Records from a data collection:
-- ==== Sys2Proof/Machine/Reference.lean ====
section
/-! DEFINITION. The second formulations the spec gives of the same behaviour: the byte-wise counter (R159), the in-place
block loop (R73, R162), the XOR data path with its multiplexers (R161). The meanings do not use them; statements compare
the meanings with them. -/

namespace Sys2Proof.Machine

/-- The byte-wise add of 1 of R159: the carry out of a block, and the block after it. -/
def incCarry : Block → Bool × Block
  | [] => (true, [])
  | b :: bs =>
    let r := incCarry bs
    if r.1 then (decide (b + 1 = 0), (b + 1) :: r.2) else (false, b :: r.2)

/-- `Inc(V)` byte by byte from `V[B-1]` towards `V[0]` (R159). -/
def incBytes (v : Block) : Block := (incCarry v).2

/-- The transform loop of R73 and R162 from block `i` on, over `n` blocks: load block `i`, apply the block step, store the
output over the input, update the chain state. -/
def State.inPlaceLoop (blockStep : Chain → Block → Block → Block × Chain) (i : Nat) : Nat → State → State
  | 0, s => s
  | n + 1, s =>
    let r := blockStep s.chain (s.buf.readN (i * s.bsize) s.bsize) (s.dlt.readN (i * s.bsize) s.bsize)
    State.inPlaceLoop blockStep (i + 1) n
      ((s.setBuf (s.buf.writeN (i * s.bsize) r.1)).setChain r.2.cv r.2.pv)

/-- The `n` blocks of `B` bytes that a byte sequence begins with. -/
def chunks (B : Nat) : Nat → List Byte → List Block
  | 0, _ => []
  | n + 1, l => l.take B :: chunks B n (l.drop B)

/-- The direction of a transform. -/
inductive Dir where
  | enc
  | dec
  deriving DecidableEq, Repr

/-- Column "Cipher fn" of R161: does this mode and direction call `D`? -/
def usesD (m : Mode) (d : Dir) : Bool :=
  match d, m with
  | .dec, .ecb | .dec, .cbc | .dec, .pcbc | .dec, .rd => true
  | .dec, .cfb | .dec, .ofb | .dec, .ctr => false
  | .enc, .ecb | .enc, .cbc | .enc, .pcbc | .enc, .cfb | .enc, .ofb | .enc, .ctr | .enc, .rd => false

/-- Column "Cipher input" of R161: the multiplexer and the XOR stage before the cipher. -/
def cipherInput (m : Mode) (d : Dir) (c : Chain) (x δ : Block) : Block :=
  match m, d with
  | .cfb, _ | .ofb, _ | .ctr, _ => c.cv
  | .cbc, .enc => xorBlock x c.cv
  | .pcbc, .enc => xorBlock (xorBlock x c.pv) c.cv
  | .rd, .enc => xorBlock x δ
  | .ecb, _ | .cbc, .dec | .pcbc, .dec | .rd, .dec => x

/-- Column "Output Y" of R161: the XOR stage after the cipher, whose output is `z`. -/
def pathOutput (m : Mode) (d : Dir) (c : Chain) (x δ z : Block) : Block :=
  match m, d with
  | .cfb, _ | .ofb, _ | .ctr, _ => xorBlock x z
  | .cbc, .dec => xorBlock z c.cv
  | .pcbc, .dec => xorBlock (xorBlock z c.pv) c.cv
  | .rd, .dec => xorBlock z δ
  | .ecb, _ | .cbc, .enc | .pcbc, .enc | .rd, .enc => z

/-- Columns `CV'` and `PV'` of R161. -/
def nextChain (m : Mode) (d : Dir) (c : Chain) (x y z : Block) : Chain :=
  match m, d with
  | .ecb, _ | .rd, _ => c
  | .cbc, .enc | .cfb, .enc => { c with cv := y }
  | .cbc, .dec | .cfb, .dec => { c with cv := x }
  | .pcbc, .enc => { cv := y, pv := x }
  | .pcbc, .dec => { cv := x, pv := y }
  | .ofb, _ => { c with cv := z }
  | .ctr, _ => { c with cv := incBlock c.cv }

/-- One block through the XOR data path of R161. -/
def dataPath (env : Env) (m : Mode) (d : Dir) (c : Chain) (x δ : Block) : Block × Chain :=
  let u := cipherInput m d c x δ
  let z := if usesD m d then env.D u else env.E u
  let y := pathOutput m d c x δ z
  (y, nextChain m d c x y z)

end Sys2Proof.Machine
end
---
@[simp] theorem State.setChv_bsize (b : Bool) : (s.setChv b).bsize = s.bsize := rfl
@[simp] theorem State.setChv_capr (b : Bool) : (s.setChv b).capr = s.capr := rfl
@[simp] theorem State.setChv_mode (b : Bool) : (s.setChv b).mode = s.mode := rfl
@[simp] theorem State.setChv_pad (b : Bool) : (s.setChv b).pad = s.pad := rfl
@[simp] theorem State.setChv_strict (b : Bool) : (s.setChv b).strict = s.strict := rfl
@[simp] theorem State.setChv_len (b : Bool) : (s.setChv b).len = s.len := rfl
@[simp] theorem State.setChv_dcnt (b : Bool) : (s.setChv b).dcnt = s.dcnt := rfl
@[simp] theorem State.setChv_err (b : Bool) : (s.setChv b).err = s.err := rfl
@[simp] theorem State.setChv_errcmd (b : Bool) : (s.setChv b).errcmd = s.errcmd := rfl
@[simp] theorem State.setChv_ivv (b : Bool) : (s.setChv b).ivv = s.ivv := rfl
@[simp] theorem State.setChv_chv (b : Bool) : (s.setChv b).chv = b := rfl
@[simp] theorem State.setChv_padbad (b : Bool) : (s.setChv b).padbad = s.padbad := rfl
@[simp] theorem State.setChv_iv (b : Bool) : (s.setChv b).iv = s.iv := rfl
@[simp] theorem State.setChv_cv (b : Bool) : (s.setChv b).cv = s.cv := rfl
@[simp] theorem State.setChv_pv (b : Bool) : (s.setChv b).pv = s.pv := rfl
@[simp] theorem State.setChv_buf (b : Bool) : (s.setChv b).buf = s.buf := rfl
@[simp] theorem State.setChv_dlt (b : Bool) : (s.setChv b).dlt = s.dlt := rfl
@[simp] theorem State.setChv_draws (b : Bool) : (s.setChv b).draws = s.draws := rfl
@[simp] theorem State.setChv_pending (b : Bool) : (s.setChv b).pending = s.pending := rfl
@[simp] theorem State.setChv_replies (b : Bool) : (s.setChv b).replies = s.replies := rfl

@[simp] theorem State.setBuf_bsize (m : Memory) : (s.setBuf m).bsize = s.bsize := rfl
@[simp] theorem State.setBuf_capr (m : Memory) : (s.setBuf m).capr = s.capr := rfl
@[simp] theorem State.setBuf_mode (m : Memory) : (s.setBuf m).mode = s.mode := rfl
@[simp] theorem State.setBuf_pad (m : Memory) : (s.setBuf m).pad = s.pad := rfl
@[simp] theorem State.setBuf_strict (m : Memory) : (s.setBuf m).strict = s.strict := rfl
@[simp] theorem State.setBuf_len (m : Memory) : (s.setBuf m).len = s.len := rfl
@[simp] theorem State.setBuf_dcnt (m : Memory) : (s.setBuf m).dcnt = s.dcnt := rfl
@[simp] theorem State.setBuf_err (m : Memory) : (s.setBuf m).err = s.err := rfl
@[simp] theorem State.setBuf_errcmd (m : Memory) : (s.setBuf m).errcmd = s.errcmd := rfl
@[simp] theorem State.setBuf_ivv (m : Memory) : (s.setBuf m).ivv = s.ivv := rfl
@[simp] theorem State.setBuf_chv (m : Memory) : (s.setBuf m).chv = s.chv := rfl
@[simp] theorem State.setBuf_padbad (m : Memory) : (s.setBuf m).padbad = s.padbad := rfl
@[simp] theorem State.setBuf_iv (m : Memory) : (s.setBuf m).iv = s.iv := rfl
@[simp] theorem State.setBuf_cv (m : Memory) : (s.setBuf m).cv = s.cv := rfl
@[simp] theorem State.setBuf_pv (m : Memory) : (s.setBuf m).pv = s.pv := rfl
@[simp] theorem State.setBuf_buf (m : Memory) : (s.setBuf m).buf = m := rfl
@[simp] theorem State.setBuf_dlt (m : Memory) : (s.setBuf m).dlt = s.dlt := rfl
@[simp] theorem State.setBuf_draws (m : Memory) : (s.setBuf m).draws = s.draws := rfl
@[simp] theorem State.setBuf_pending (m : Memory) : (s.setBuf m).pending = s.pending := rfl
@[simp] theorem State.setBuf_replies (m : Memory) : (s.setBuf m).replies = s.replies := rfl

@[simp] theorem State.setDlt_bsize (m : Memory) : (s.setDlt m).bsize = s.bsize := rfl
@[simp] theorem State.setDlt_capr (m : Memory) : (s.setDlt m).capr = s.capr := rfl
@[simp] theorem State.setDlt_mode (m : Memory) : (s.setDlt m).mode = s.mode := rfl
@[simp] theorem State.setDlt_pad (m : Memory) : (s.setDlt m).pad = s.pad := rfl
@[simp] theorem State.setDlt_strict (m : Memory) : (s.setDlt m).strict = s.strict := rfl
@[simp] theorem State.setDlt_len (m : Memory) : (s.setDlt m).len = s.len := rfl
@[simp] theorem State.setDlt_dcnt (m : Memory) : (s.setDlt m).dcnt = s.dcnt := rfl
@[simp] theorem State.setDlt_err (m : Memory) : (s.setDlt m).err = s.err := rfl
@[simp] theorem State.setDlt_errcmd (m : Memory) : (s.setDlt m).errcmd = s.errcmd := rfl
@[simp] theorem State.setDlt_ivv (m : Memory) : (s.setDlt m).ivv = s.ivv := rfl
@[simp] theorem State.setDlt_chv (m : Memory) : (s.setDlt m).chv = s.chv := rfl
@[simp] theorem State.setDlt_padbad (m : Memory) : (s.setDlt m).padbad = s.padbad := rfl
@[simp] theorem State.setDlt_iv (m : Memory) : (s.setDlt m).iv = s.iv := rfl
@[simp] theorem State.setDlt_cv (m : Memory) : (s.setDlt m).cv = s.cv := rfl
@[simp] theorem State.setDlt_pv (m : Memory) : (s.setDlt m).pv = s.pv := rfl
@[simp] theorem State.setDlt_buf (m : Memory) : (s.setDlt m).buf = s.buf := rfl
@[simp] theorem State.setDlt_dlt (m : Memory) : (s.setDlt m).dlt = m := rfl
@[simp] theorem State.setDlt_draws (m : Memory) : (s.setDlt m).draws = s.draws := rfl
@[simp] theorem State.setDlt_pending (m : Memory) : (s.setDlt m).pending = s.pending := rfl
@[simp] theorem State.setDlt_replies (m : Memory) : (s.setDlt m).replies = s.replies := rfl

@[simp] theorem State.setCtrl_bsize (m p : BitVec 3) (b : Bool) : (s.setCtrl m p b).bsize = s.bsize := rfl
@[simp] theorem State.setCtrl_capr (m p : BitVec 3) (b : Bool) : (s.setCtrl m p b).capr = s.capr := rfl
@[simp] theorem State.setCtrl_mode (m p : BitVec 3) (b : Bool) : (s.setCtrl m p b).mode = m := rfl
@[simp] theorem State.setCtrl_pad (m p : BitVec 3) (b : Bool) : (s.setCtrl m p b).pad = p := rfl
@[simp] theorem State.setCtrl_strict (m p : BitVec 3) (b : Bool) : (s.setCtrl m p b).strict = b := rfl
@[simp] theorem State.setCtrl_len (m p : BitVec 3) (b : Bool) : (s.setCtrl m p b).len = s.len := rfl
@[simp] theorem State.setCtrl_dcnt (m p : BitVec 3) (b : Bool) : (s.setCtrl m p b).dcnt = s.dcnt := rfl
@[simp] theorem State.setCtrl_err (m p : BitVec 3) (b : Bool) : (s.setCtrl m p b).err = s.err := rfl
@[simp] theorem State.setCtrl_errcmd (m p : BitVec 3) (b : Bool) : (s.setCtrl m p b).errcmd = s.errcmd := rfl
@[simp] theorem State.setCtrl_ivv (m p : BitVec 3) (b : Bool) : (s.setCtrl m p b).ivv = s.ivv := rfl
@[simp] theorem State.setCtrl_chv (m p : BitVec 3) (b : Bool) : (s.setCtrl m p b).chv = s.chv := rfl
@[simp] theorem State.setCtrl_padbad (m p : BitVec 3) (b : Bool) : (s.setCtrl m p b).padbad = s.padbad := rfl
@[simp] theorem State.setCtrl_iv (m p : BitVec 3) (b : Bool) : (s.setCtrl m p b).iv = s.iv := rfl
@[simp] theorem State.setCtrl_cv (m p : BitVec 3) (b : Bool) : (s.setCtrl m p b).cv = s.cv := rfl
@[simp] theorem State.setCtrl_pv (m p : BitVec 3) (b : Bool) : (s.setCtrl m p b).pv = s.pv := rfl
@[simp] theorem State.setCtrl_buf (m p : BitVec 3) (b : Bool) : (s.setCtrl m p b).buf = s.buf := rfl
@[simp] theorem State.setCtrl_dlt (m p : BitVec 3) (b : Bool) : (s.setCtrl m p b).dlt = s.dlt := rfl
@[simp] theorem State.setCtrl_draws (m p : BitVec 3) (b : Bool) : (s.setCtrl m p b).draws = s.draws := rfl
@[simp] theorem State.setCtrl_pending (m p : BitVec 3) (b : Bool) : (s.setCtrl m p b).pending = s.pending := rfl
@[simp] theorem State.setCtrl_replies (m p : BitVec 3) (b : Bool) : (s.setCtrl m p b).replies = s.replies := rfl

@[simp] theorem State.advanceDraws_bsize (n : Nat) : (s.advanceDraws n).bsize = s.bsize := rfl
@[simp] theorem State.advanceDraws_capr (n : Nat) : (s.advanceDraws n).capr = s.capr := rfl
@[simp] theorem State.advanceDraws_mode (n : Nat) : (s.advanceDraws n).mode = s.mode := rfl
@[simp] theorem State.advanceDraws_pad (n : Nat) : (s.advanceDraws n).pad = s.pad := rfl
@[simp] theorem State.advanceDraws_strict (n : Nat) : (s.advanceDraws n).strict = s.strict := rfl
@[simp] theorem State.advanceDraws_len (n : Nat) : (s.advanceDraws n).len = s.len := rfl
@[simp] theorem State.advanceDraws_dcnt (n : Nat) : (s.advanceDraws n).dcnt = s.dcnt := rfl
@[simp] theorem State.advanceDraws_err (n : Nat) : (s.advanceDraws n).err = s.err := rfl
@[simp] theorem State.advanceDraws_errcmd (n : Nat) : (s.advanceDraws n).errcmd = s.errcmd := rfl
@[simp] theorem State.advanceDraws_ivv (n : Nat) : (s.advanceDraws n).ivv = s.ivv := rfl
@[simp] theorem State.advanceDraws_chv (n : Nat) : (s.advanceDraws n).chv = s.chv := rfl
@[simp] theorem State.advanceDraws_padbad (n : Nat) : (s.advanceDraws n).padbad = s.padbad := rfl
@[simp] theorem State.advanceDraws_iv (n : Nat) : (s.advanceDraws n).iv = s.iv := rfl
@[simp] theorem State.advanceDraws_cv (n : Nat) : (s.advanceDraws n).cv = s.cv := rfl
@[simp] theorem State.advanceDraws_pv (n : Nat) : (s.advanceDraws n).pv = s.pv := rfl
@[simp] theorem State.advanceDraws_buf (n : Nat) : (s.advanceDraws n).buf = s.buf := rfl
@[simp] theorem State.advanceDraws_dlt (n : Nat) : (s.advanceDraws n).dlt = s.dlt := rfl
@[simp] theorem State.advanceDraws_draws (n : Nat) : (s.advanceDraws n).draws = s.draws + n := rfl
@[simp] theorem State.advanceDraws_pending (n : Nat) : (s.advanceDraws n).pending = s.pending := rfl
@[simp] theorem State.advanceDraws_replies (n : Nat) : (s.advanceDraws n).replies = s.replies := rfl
* * *
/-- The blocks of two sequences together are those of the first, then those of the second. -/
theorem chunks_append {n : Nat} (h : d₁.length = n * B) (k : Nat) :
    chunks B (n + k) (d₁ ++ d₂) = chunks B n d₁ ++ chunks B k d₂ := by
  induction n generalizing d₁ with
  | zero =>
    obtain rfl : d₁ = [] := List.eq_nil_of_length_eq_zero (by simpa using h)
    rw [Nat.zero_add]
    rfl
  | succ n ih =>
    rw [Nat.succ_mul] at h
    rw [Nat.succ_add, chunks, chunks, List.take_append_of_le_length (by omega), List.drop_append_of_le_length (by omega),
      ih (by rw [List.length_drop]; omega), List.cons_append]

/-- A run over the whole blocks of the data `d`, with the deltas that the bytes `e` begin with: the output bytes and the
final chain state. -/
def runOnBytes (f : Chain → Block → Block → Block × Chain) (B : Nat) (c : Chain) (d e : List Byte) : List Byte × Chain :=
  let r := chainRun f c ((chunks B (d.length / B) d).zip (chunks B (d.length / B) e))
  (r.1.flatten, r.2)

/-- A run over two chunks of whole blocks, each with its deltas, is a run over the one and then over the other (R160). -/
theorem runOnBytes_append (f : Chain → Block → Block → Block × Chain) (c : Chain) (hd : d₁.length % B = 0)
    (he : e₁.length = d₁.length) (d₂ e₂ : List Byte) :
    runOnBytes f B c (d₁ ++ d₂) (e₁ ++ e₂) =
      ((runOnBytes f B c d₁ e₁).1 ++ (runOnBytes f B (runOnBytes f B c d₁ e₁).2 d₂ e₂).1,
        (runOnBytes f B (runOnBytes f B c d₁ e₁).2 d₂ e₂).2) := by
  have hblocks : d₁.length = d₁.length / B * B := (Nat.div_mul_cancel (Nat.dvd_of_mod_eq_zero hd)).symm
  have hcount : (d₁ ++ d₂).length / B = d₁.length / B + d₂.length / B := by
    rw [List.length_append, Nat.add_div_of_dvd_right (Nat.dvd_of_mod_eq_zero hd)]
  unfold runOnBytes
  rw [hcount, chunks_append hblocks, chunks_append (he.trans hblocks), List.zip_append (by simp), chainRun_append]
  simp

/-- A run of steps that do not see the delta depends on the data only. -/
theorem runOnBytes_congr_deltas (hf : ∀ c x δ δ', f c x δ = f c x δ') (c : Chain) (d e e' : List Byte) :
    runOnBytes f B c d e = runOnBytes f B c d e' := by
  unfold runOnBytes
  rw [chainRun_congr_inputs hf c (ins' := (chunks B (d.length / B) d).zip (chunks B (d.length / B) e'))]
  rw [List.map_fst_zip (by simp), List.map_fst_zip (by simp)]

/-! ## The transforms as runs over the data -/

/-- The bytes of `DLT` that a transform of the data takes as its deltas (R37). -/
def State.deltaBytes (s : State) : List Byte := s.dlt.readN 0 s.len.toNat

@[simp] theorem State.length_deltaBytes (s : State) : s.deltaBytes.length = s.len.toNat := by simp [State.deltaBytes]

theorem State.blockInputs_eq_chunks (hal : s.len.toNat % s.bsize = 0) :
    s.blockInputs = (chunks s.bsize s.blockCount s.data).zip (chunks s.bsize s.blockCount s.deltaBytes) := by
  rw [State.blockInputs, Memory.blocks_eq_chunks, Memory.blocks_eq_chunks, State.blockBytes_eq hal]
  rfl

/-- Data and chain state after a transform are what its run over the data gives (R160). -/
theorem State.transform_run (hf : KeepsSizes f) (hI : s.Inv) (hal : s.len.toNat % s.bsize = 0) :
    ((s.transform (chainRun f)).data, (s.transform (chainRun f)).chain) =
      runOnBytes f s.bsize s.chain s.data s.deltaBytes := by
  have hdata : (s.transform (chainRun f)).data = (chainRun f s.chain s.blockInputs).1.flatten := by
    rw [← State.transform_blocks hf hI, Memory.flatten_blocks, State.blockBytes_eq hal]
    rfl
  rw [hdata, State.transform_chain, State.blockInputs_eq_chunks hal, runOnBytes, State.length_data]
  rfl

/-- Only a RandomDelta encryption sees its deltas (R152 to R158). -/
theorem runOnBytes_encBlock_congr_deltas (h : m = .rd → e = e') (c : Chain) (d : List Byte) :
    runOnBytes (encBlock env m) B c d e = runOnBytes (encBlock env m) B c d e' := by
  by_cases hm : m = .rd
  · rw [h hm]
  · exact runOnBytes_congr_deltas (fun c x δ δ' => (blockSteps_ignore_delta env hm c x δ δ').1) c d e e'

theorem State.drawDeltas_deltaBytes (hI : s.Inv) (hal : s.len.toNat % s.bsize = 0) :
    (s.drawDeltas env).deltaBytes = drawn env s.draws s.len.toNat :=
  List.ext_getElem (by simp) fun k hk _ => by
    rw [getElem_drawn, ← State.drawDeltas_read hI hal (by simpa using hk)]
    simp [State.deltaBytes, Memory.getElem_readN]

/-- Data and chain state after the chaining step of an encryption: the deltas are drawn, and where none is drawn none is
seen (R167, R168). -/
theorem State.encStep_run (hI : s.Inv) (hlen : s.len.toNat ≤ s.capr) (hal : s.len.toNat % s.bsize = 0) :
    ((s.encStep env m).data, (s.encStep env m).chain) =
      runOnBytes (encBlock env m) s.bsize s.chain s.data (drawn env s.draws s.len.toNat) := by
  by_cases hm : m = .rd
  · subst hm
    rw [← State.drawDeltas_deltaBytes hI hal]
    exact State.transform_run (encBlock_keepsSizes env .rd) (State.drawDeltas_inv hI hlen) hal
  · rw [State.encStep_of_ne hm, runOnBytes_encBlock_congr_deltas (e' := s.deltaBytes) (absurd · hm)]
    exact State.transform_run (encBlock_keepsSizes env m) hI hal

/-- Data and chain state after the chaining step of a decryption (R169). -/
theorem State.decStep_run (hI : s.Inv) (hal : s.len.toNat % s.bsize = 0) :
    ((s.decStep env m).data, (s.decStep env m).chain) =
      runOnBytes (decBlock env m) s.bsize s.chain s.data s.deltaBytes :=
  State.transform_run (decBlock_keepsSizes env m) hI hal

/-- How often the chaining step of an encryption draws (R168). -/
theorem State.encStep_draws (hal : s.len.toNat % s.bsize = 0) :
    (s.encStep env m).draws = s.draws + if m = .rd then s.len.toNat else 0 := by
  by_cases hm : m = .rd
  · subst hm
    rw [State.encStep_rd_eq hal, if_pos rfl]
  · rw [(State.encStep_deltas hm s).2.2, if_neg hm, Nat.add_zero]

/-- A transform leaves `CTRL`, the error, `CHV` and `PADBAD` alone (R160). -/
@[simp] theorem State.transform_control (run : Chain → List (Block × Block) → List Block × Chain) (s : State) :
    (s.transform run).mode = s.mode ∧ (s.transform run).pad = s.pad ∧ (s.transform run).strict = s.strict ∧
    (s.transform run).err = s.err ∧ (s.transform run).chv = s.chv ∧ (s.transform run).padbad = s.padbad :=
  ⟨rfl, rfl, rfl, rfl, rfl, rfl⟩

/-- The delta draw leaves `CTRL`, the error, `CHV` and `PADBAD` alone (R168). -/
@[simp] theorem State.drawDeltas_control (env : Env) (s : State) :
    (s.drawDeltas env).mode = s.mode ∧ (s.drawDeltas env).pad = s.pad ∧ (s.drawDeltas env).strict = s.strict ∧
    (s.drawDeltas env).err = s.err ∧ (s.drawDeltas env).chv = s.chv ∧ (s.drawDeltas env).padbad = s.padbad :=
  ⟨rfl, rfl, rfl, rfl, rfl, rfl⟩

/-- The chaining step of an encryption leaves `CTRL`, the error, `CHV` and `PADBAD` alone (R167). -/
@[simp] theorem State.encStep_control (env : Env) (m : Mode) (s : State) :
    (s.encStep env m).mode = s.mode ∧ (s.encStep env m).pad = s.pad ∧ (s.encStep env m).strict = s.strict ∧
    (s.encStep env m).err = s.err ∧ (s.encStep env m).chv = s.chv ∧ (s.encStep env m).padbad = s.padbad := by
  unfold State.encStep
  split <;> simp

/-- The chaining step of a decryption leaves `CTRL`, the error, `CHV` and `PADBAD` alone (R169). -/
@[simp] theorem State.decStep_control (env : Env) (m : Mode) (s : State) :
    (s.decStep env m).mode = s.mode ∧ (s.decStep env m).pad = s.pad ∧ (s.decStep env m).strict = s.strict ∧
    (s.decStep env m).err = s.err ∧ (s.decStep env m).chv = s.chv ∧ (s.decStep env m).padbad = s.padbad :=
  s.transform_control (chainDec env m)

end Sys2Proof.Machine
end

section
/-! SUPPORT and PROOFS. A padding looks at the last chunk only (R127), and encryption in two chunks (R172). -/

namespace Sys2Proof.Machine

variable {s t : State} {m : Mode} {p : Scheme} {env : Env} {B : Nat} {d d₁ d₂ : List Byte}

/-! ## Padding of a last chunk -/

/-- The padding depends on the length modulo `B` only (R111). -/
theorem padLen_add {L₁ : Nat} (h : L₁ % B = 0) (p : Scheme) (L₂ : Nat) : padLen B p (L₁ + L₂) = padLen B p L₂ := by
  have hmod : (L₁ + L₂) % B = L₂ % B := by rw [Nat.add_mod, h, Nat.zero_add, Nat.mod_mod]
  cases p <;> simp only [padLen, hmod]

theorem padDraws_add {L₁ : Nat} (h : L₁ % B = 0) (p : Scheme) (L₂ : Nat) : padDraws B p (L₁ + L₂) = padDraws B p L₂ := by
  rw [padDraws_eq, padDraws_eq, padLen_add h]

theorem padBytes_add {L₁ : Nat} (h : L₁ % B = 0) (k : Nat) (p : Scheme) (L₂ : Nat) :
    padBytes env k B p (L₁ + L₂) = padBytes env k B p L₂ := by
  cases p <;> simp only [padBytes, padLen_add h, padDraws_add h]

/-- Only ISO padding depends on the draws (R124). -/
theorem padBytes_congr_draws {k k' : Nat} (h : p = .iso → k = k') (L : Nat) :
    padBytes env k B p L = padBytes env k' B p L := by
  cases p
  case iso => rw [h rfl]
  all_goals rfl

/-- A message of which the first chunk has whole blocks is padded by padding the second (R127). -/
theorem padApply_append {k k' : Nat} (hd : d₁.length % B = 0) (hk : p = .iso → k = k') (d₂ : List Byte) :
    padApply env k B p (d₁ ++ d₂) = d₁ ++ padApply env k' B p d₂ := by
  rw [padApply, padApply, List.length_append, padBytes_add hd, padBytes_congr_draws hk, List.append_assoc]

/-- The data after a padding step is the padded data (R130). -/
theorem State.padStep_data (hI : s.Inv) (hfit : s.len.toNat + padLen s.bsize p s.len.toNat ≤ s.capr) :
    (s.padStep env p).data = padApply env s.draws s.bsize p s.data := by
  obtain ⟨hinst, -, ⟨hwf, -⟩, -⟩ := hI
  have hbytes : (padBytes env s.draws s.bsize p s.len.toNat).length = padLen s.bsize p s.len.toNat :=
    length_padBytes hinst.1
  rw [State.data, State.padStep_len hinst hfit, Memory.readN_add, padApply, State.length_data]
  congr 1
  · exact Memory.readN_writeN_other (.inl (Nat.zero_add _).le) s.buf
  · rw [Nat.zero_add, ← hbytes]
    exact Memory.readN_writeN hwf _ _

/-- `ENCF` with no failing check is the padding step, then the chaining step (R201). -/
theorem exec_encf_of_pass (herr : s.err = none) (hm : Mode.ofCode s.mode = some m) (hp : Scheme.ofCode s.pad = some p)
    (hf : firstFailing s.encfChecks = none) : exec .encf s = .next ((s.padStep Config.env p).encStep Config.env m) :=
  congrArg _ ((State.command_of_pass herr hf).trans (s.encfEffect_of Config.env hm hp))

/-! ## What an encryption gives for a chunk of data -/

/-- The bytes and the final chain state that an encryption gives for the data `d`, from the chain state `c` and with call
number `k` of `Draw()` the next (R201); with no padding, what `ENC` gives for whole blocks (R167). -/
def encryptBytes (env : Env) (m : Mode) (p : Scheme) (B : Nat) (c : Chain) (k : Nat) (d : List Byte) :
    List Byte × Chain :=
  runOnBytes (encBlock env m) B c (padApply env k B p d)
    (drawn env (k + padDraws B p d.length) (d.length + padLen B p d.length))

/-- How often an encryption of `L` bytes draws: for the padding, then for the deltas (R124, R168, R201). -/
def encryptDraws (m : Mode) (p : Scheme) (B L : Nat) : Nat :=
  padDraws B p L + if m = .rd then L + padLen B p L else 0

» Task description: Where a line of the records holds the word "strict", copy that line.

» Exercise response:
@[simp] theorem State.setChv_strict (b : Bool) : (s.setChv b).strict = s.strict := rfl
@[simp] theorem State.setBuf_strict (m : Memory) : (s.setBuf m).strict = s.strict := rfl
@[simp] theorem State.setDlt_strict (m : Memory) : (s.setDlt m).strict = s.strict := rfl
@[simp] theorem State.setCtrl_strict (m p : BitVec 3) (b : Bool) : (s.setCtrl m p b).strict = b := rfl
@[simp] theorem State.advanceDraws_strict (n : Nat) : (s.advanceDraws n).strict = s.strict := rfl
    (s.transform run).mode = s.mode ∧ (s.transform run).pad = s.pad ∧ (s.transform run).strict = s.strict ∧
    (s.drawDeltas env).mode = s.mode ∧ (s.drawDeltas env).pad = s.pad ∧ (s.drawDeltas env).strict = s.strict ∧
    (s.encStep env m).mode = s.mode ∧ (s.encStep env m).pad = s.pad ∧ (s.encStep env m).strict = s.strict ∧
    (s.decStep env m).mode = s.mode ∧ (s.decStep env m).pad = s.pad ∧ (s.decStep env m).strict = s.strict ∧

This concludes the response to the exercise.